→ **WHAT THIS TASK INVOLVES**: Write out the listing below from the line containing "(s.phase = .fault → ∃" to its last line, unaltered, ends included.

→ **AVAILABLE DATA**:
* * *
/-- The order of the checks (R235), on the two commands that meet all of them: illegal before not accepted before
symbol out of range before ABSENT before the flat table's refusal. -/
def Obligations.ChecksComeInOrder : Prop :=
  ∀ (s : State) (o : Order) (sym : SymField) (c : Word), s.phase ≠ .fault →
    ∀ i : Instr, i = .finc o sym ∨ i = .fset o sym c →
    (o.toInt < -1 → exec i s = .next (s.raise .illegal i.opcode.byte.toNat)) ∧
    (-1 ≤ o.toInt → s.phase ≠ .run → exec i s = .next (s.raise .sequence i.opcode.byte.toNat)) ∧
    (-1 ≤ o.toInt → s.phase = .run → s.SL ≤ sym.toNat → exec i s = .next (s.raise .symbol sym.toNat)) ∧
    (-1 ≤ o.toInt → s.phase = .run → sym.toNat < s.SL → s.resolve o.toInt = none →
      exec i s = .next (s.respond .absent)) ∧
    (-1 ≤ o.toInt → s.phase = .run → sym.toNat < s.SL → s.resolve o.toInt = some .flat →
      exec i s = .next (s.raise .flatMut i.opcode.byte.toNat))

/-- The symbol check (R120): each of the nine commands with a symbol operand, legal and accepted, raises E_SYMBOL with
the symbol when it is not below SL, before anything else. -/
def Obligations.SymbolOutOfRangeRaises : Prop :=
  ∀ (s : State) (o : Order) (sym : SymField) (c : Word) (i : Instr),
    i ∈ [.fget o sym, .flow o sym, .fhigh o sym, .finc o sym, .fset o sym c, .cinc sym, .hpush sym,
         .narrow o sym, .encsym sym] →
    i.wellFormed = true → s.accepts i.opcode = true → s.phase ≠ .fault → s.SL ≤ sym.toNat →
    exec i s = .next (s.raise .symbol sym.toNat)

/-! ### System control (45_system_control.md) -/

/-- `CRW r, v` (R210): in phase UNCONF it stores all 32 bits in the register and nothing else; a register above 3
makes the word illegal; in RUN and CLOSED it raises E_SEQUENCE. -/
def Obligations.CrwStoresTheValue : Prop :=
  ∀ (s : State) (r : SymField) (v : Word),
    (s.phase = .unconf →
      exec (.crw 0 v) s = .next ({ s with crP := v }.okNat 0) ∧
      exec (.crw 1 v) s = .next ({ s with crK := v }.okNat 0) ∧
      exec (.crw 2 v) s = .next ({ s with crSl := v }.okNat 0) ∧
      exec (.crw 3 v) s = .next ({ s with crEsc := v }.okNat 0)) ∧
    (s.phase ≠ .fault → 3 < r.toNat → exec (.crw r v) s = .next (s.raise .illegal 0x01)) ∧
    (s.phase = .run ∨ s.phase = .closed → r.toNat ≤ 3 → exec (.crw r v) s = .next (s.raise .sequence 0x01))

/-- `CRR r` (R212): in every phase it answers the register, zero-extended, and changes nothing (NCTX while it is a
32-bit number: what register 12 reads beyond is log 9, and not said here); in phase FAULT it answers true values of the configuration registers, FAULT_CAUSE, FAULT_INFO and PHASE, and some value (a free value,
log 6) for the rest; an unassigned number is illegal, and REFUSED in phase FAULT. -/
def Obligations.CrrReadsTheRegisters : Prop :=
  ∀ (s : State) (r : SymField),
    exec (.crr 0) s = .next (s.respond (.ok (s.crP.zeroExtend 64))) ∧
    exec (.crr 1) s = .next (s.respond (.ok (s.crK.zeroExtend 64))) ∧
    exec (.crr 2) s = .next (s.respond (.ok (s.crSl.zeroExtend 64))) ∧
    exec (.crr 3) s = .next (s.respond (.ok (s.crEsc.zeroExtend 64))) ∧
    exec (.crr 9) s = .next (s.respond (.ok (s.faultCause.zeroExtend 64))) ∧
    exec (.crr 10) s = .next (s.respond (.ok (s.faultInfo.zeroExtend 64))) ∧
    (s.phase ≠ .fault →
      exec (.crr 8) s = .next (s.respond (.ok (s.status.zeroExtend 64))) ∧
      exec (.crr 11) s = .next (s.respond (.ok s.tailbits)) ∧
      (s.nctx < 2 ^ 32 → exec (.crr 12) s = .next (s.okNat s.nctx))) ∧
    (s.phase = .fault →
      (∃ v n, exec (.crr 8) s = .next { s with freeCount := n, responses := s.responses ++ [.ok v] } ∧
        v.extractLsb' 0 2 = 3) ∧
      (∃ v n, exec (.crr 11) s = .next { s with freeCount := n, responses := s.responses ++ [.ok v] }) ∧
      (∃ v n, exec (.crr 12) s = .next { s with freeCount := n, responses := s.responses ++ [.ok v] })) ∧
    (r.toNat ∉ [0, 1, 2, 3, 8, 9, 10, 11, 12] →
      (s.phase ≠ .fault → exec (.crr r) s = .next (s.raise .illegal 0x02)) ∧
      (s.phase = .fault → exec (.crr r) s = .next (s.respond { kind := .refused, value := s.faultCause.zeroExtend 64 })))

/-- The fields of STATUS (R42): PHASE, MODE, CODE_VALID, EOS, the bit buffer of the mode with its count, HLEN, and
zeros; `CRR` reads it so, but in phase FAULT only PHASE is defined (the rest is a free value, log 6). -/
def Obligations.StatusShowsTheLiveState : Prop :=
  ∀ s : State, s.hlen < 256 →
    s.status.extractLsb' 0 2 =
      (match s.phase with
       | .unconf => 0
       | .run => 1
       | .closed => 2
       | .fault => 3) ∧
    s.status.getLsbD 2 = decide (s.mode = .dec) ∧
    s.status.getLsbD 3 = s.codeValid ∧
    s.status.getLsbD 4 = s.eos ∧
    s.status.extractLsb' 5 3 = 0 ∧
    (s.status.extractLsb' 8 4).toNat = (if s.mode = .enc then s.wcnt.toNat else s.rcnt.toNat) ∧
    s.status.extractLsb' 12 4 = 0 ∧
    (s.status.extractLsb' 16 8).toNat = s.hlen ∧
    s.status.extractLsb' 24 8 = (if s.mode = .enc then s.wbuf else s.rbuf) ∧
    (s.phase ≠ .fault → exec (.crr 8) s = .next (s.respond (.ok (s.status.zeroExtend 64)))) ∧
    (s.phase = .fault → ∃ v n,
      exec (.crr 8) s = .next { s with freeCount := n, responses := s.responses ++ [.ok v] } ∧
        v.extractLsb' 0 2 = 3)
* * *
→ **ANSWER BOX**:
    (s.phase = .fault → ∃ v n,
      exec (.crr 8) s = .next { s with freeCount := n, responses := s.responses ++ [.ok v] } ∧
        v.extractLsb' 0 2 = 3)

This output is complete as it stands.